Neonatal seizures: stepping outside the comfort zone

Abstract

Seizures are the most common neurological disorders in newborns. Managing neonatal seizures is challenging, especially for neurologists who are not neonatal specialists. Acute brain injury during ischemic insult is a key component of seizure occurrence, while genetic and metabolic disorders play less prevalent but more severe roles. The diagnosis of neonatal seizure is ambiguous, as the subjective differentiation between seizure and nonepileptic events is difficult; therefore, electrographic recording is the gold standard for diagnosis. The detection of electrographic seizures by neonatologists is currently facilitated by amplitude-integrated electroencephalography availability in many neonatal intensive care units.
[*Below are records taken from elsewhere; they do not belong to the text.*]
/-- Whether the sender of a packet is the node's parent. -/
def fromParent (s : State) (r : Red) (src : Nat) : Bool :=
  r.pos != 0 && (match groupOf s r.tenancy r.gid with | some g => g.node r.parent == src | none => false)

/-! ### Missing-rank records (R408) -/

/-- 64 bytes at an address of a space whose page is LOCAL with PR and PW. -/
def writeRing64 (s : State) (n : Fin 17) (va v : Nat) : Option State :=
  let w := walk s n va
  match w.2 with
  | .leaf _ _ e =>
    if e % 8 = 2 && bit e 50 && bit e 51 then
      let r := translate w.1 n va .write .other
      match r.2 with
      | .ok pa => some (writeRun r.1 pa (mkBytes 64 v false) (windowAt r.1 n.val va))
      | _ => none
    else none
  | _ => none

/-- A missing-rank record is written: by the owner, or at a deadline; nothing where the ring is not mapped. -/
def writeMissing (s : State) (r : Red) (owner : Bool) (count : Nat) (roots : List Nat) : State :=
  let base := s.ten r.tenancy 0xC060 3
  let k := s.ten r.tenancy 0xC060 4
  let v := r.job + r.gid * 256 ^ 2 + (b2n owner + 2 * b2n (decide (16 < roots.length))) * 256 ^ 3 + r.step % 2 ^ 32 * 256 ^ 4 +
    r.rid * 256 ^ 8 + r.owner * 256 ^ 12 + r.rank * 256 ^ 14 + r.n * 256 ^ 16 + count % 65536 * 256 ^ 18 +
    roots.length * 256 ^ 20 + packRecords 2 (roots.take 16) * 256 ^ 22
  if base = 0 || 16 ≤ r.tenancy then s
  else match writeRing64 s (spaceOf r.tenancy) (base + 64 * (k % 1024)) v with
    | some s1 => s1.setTen r.tenancy 0xC060 4 ((k + 1) % 2 ^ 32)
    | none => s

/-! ### Elements (R392 to R394) -/

/-- The formats of partials, in FP32 working (R394). -/
def wireFmt (pfmt : Nat) : FFmt := if pfmt = 1 then bf16 else if pfmt = 15 then w22 else fp32

/-- The node's own element in FP32 (R393), or as it is in an integer reduction. -/
def ownElem (c : Cmd) (r : Red) (k code : Nat) : Nat :=
  let d := fmtOf r.cfmt
  if d.format = 12 then code
  else
    let v := if d.mx then elemScaled d.format (Config.redScale c.seq (k / 32)).toNat code else elemNum d.format false code
    widenElem d v

/-- A partial of a child in FP32. -/
def wireElem (pfmt code : Nat) : Nat := if pfmt = 12 then code else fCvt (wireFmt pfmt) fp32 .rne code

/-- A term added (R392). -/
def addTerm (pfmt a b : Nat) : Nat := if pfmt = 12 then (a + b) % 2 ^ 32 else add32 a b

/-- A sum as it goes to the parent. -/
def toWire (pfmt x : Nat) : Nat := if pfmt = 12 then x else fCvt fp32 (wireFmt pfmt) .rne x

/-- The sums of a chunk of m elements: own elements and the children's payloads, left before right. -/
def chunkSums (pfmt : Nat) (own : List Nat) (kids : List Nat) : List Nat :=
  (own.zip (upto own.length)).map (fun p =>
    kids.foldl (fun (a : Nat) v => addTerm pfmt a (wireElem pfmt (v / 256 ^ (wireSize pfmt * p.2) % 256 ^ wireSize pfmt))) p.1)

/-! ### Ends of a reduction -/

/-- The FLAGS of a CU.RED record (R390). -/
def Red.flags (r : Red) : Nat := 2 * b2n r.late

/-- A reduction's context closes and its CU.RED completes. -/
def closeRed (s : State) (i : Nat) (r : Red) (flagged : Bool) (res : CmdResult) : State :=
  finishWith { absorbRed s r flagged with reds := Tab.del s.reds i } i res

/-- A command's epoch has had a reduction torn (R467). -/
def markTorn (s : State) (c : Cmd) : State :=
  match c.epoch with
  | none => s
  | some e => match Tab.get? s.epochs (64 * c.tenancy.val + e) with
    | some x => { s with epochs := Tab.put s.epochs (64 * c.tenancy.val + e) { x with torn := true } }
    | none => s

/-- Chunks of root sums that a torn reduction owes to the landing areas: with contributor count 0 (R406). -/
def tornLanding (c : Cmd) (i : Nat) (r : Red) : List Landing :=
  if r.pos ≠ 0 || r.pfmt = 12 then []
  else
    let m := c.slot 1
    let given := r.sums.map (fun x => x.1)
    let rest := (upto r.chunks).filter (fun k => given.contains k || r.next ≤ k)
    rest.map (fun k => ⟨m.space, r.job, m.base + 4096 * k, r.chunkElems k, 0, i, 0, 0⟩)

/-- A reduction tears (R406): reason 1 stall, 2 poison, 3 mismatch; pa and va name a poisoned own element. -/
def tearRed (s : State) (i : Nat) (r : Red) (reason pa va : Nat) : State :=
  match Tab.get? s.cmds i with
  | none => s
  | some c =>
    let torn : Blob := ⟨2, 4 + reason * 256⟩
    let s1 := if r.pos = 0 then s else redSend s r r.parent 4 0 2 torn.val
    let r1 := if r.pos = 0 then r else { r with sent := r.sent.absorb torn }
    let s2 := r1.present.foldl (fun (st : State) k => redSend st r k.rank 4 0 1 3) s1
    let r2 := { r1 with sent := r1.present.foldl (fun (x : Sponge) _ => x.absorb ⟨1, 3⟩) r1.sent }
    let s3 := { s2 with landing := s2.landing ++ tornLanding c i r }
    let s4 := markTorn (if reason = 2 then (haltCmd s3 i c pa va).1 else s3) c
    closeRed s4 i r2 true ⟨stAborted, 0, 0xFF, 4 + b2n (reason == 2) + r.flags, 0⟩

/-! ### Progress -/

/-- GRANT of a child up to a chunk. -/
def grantChild (s : State) (i : Nat) (r : Red) (right : Bool) (chunk : Nat) (resend : Bool) : State :=
  match r.child right with
  | none => s
  | some c =>
    redSend (s.putRed i (r.setChild right { c with grant := max c.grant (chunk + 1), resent := c.resent || resend })) r c.rank 4 chunk 2
      (1 + 256 * b2n resend)

/-- Both children in turn. -/
def eachChild (s : State) (i : Nat) (f : State → Red → Bool → RChild → State) : State :=
  [false, true].foldl (fun (st : State) side => match Tab.get? st.reds i with
    | some r => match r.child side with
      | some c => if c.missing then st else f st r side c
      | none => st
    | none => st) s

/-- The DONE of a child is acknowledged once all its chunks have been added (R401). -/
def ackDone (s : State) (i : Nat) : State :=
  eachChild s i (fun st r side c =>
    if c.fin.isSome && !c.acked && r.next == r.chunks then
      grantChild st i (r.setChild side { c with acked := true }) side (r.chunks - 1) false
    else st)

/-- The DONE of a node (R401, R403). -/
def Red.done (r : Red) : Blob :=
  let roots := r.roots
  ⟨6 + 2 * roots.length, 2 + r.count % 65536 * 256 ^ 2 + roots.length % 65536 * 256 ^ 4 + packRecords 2 roots * 256 ^ 6⟩

/-- What a node absorbs of its children's DONE packets, left before right. -/
def Red.finDigest (r : Red) : Sponge :=
  r.present.foldl (fun (x : Sponge) c => match c.fin with
    | some f => x.absorb ⟨6 + 2 * f.2.length, 2 + f.1 % 65536 * 256 ^ 2 + f.2.length % 65536 * 256 ^ 4 + packRecords 2 f.2 * 256 ^ 6⟩
    | none => x) r.recv

/-- The root writes the sums of an integer reduction to its slot 1 (R410). -/
def writeRoot (s : State) (c : Cmd) (sums : List (Nat × Nat)) (r : Red) : State :=
  sums.foldl (fun (st : State) x => engWrite st (c.slot 1) false (4096 * x.1) (bytesWith (4 * r.chunkElems x.1) x.2 0)) s

/-- A node whose chunks and DONEs are all in: it sends its DONE; the owner's sums are whole. -/
def redEnd (s : State) (i : Nat) : State :=
  match Tab.get? s.reds i, Tab.get? s.cmds i with
  | some r, some c =>
    if r.next ≠ r.chunks || r.doneSent || !r.present.all (fun k => k.fin.isSome) then s
    else
      let r1 := { r with recv := r.finDigest, doneSent := true }
      if r.pos ≠ 0 then
        let d := r1.done
        redSend (s.putRed i { r1 with sent := r1.sent.absorb d }) r1 r1.parent 4 0 d.len d.val
      else
        let s1 := if r1.roots.isEmpty then s else writeMissing s r1 true r1.count r1.roots
        if r1.pfmt = 12 then closeRed (writeRoot s1 c r1.sums r1) i r1 false ⟨stOk, 0, 0xFF, r1.flags, r1.count⟩
        else s1.putRed i r1
  | _, _ => s

/-- Whether the next chunk can be added: every present child has sent it, and the parent has granted it. -/
def Red.ready (r : Red) : Bool :=
  r.opened && decide (r.next < r.chunks) && (r.pos == 0 || decide (r.next < r.granted)) &&
    r.present.all (fun c => c.buf.any (fun x => x.1 == r.next))

/-- A chunk is added and sent on, or kept at the owner (R392, R394, R398). -/
def redChunk (s : State) (i : Nat) (r : Red) (c : Cmd) : State :=
  let k := r.next
  let m := c.slot 0
  let sz := fmtStore (fmtOf r.cfmt).format / 8
  let n := r.chunkElems k
  let a := readElems s (c.ep s) m false sz (1024 * k) n
  match findIdx? (fun (e : Elem) => e.2) a.2 0 with
  | some j =>
    let off := (1024 * k + j) * sz
    tearRed a.1 i r 2 (((runsOf m.alt (m.fuel 1) m.pieces off 1).map (fun x => x.1)).headD 0) (m.base + off)
  | none =>
    let own := (a.2.zip (upto n)).map (fun e => ownElem c r (1024 * k + e.2) e.1.1)
    let kids := r.present.map (fun x => ((x.buf.find? (fun y => y.1 == k)).map (fun y => y.2)).getD 0)
    let sums := chunkSums r.pfmt own kids
    let len := wireSize r.pfmt * n
    let recv := kids.foldl (fun (x : Sponge) v => x.absorb ⟨len, v⟩) r.recv
    let clear (x : RChild) : RChild := { x with buf := x.buf.filter (fun y => y.1 != k) }
    let r1 := { r with next := k + 1, recv := recv, left := r.left.map clear, right := r.right.map clear }
    let s1 :=
      if r.pos = 0 then a.1.putRed i { r1 with sums := r1.sums ++ [(k, packRecords 4 sums)] }
      else
        let out := packRecords (wireSize r.pfmt) (sums.map (toWire r.pfmt))
        redSend (a.1.putRed i { r1 with sent := r1.sent.absorb ⟨len, out⟩, unacked := r1.unacked ++ [(k, out)] }) r1 r1.parent 3 k len out
    eachChild s1 i (fun st q side _ => if k + 8 < q.chunks then grantChild st i q side (k + 8) false else st)

/-- A reduction goes on as far as it can. -/
def redGo (i : Nat) : Nat → State → State
  | 0, s => s
  | f + 1, s =>
    match Tab.get? s.reds i, Tab.get? s.cmds i with
    | some r, some c => if r.ready then redGo i f (redChunk s i r c) else redEnd (ackDone s i) i
    | _, _ => s

/-- Fuel for the chunks of a reduction. -/
def redRun (s : State) (i : Nat) : State :=
  match Tab.get? s.reds i with
  | some r => redGo i (r.chunks + 2) s
  | none => s

/-! ### Commands (R386 to R389) -/

/-- A collective instruction. -/
def cuOp (cmd more : Nat) : EngineOp := { engine := 1, op := cmd, perms := permENG + permLD + permLDCAP + more }

/-- Slots and parameters of CU.GROUP. -/
def cuGroupSpec : BlockSpec := fun _ c =>
  let n := c.par 138 2
  if 7 < c.par 136 1 || !c.zeroPar 137 1 || n = 0 || 16384 < n || c.par 140 2 = 0 || c.par 142 1 = 0 || 64 < c.par 142 1 ||
      !c.zeroPar 143 113 then .error stRange
  else .ok [{ index := 0, perms := permLD, len := 2 * n }]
Although it is less sensitive than conventional electroencephalography, it is better to record all risky neonates to filter the abnormal events as early as possible to enable the initiation of dedicated therapy at proper dose and time and facilitate the initial response to antiepileptic drugs. This, in turn, helps maintain the balance between unnecessary drug use and their neurotoxic effects. Moreover, the early treatment of electrographic seizures plays a vital role in the suppression of subsequent abnormal brain electricity (status epilepticus) and shortening the hospital stay. An explicit understanding of seizure etiology and pathophysiology should direct attention to the proper prescription of short- and long-term antiepileptic medications to solve the challenging issue of whether neonatal seizures progress to postneonatal epilepsy and long-term cognitive deficits. This review addresses recent updates in different aspects of neonatal seizures, particularly electrographic discharge, including their definition, etiology, classification, diagnosis, management, and neurodevelopmental outcomes.